Once files are installed, the copy on write layer becomes the new diff layer. The storage driver I am familiar with is overlay2, the copy on write layer is just an empty directory. Once that directory gets populated, it is kept
Now that layer becomes the next layer and a new copy on write layer is created for the next addition of files
When you’re done you have a container image, which is just a collection of directory trees
When you push this image to a registry, the directory trees get tarred and checksummed
All a container image is is files with some metadata on how to set them up
To containerize your app, you will download this image - which comes with all of these files (made by somebody else)

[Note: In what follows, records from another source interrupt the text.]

/-- Every unit not yet handed over is rewound: queues, deficits, class position, control frames and stream position return to
the start of the oldest (R321, R369). -/
def rewindUnits (c : Nat) (d : Dev) : Dev :=
  match (pct d c).units with
  | [] => d
  | u :: rest =>
    let fs := (u :: rest).foldl (fun (l : List Nat) v => l ++ (tkeys v.marks).filter fun f => !l.contains f) []
    let d := fs.foldl (fun d f => updLevels (ctxSlice f) false f (rewindFlow f d)) d
    let d := u.deficits.foldl (fun d e => modQueue (ctxSlice e.1) false e.1 (fun q => { q with deficit := e.2 }) d) d
    let d := modPct c (fun p => { p with
      units := [], round := u.round, rest := u.rest, cur := u.cur, seq := u.seq, left := u.left, restart := u.restart
      ctlInBlock := u.ctlInBlock, scr := u.scr
      ctl := ((u :: rest).flatMap (·.ctl)) ++ p.ctl }) d
    zLive c 4 (decide ((pct d c).ctl.length ≥ 64)) d

/-! ### ZPC_OK (R273, R274) -/

/-- PKT_ZPC_STATE DETAIL byte 0 (R310). -/
def zpcStateNo (d : Dev) (c : Nat) : Nat := if (pct d c).zpcOk then 1 else if pcFallback (pcRec d c) then 2 else 3

/-- A WITHDRAW with ALL is still owed to the far end: not sent, or waiting in the control queue (R295). -/
def wdrOwed (p : PktCont) : Bool := p.wdrAll || p.ctl.any fun e => u8 e.2.2 0 == ccWithdraw && cbAll e.2.2

/-- ZPC_OK of a container takes the value v: on a change every sender context returns to FULL without a control frame, and
received faults end (R274, R305). WITHDRAW and RESYNC_REQ with ALL that were not sent go first when it holds again (R295, R297). -/
def setZpcOk (c : Nat) (v : Bool) (d : Dev) : Dev :=
  if (pct d c).zpcOk == v then d
  else
    let n := contSlice d c
    let faulted := if v then [] else tkeys (pct d c).faultRx
    let mine := ((psl d n).snd.filter fun e => e.2.cont == c || flowCont d e.1 == c).map (·.1)
    let d := modPct c (fun p => { p with
      zpcOk := v, ctl := [], faultRx := if v then p.faultRx else []
      wdrAll := wdrOwed p
      lost := p.lost || p.resync, resync := false, missed := false, resyncCtx := [] }) d
    let d := modPsl n (fun s => { s with wdr := tdrop s.wdr fun k => k / 2 ^ 18 == c }) d
    let d := mine.foldl (fun d f => sndFull f d) d
    let d := zLive c 0 v (zLive c 1 (!v && pcFallback (pcRec d c)) (zLive c 3 false (zLive c 4 false d)))
    let d := gate (!v) (fun d => zLive c 6 false (zLive c 7 false d)) d
    let d := each faulted (fun i => evtPkt 0x0806 n i []) d
    let d := evtPkt 0x0802 n c (be 1 (zpcStateNo d c)) d
    let d := gate (v && (pct d c).wdrAll) (withdrawAll c) d
    let d := gate (v && (pct d c).lost) (resyncAll c) d
    gate v (fun d => (flowsOf d c).foldl (fun d e => flowStart e.1 d) d) d

/-! ### Client faults across the container (R305) -/

/-- The containers that carry a flow of client port i. -/
def contsOfPort (d : Dev) (i : Nat) : List Nat :=
  (((flows d.prov.serv).filter fun e => ctxSlice e.1 * 16 + flPort e.2 == i).map fun e => flCont e.2).eraseDups.filter fun c =>
    carriesZpc d c

/-- CLIENT_FAULT with a FAULT is sent on each ZPC container of a port (R305). -/
def sendFault (i fault : Nat) (d : Dev) : Dev :=
  each (contsOfPort d i) (fun c => pushLossy c 0 0 (ctlBody ccFault false 0 [] fault i)) d

/-- FAULT of a client port: 1 Local Fault, 2 Remote Fault, 0 none, from LF_RX and RF_RX (R305). -/
def faultOf (d : Dev) (i : Nat) : Nat :=
  if rb d (.cliPstat (i / 16) (i % 16)) 6 then 1 else if rb d (.cliPstat (i / 16) (i % 16)) 7 then 2 else 0

/-- CLIENT_FAULT_REFRESH_TX: a non-zero fault of a PACKET port is repeated (R305). -/
def refreshFault (i : Nat) (d : Dev) : Dev :=
  gate (cpMode (servRec d 1 i) == 1 && faultOf d i != 0) (sendFault i (faultOf d i)) d

/-- The local ports whose range entries name a far port (R305). -/
def portsOfFar (d : Dev) (c far : Nat) : List Nat :=
  let r := pcRec d c
  (((List.range (min 32 (pcRanges r))).filter fun e => far != 0xFF && rgFar r e == far).map fun e => contSlice d c * 16 + rgPort r e).eraseDups

/-- A received FAULT applies to the ports that name the far port (R305). -/
def applyFault (c far fault : Nat) (d : Dev) : Dev :=
  (portsOfFar d c far).foldl (fun d i =>
    if tget 0 (pct d c).faultRx i = fault then d
    else
      let d := modPct c (fun p => { p with faultRx := if fault = 0 then tdel p.faultRx i else tset p.faultRx i fault }) d
      let any (v : Nat) : Bool := (pct d c).faultRx.any fun e => e.2 == v
      evtPkt 0x0806 (contSlice d c) i [] (zLive c 6 (any 1) (zLive c 7 (any 2) d))) d

/-- CLIENT_FAULT_FRAME_RX (R305). -/
def faultRx (c : Nat) (body : Bytes) (d : Dev) : Dev :=
  let n := contSlice d c
  let d := count (14 + n) (ctrSlice n 10) 1 d
  if !cbOk ccFault body then count (14 + n) (ctrSlice n 12) 1 d
  else if !(pct d c).zpcOk then d
  else applyFault c (cbFarPort body) (cbFault body) d

/-- The received fault of a port, over its containers: 0 none, 1 Local Fault, 2 Remote Fault. -/
def portFault (d : Dev) (i : Nat) : Nat :=
  let fs := d.pkt.cont.filterMap fun e => tfind e.2.faultRx i
  if fs.contains 1 then 1 else if fs.contains 2 then 2 else 0

end Sys2Proof.Machine
end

You will then copy your app in and run scripts to set it up
When you push this image you are pushing the whole thing - your changes and somebody else’s changes
In fact you can find this information, given enough time and effort searching through Dockerhub and git
This image golang:1.11 is built on top of buildpack-deps images which is built on top of another buildpack-deps image which is finally built on top of a debian:stretch image
I have included links to the Dockerfiles that created these images but this is very lucky as most Dockerhub images do not have links to the Dockerfiles that created them
Even now OCI images have no way of tracking provenance of an image. This information is opaque
Right of the bat you can see that tracking where container images come from is hard
- Let’s assume we have some go application we would like to containerize
- This Dockerfile uses the builder pattern which means use one container to build the golang code and another smaller container to ship the golang binary
- The build container has golang dependencies which includes the golang standard library, and whatever build dependencies are required
Since go is a statically compiled language, that means you need to be extra careful with your binaries’ dependencies.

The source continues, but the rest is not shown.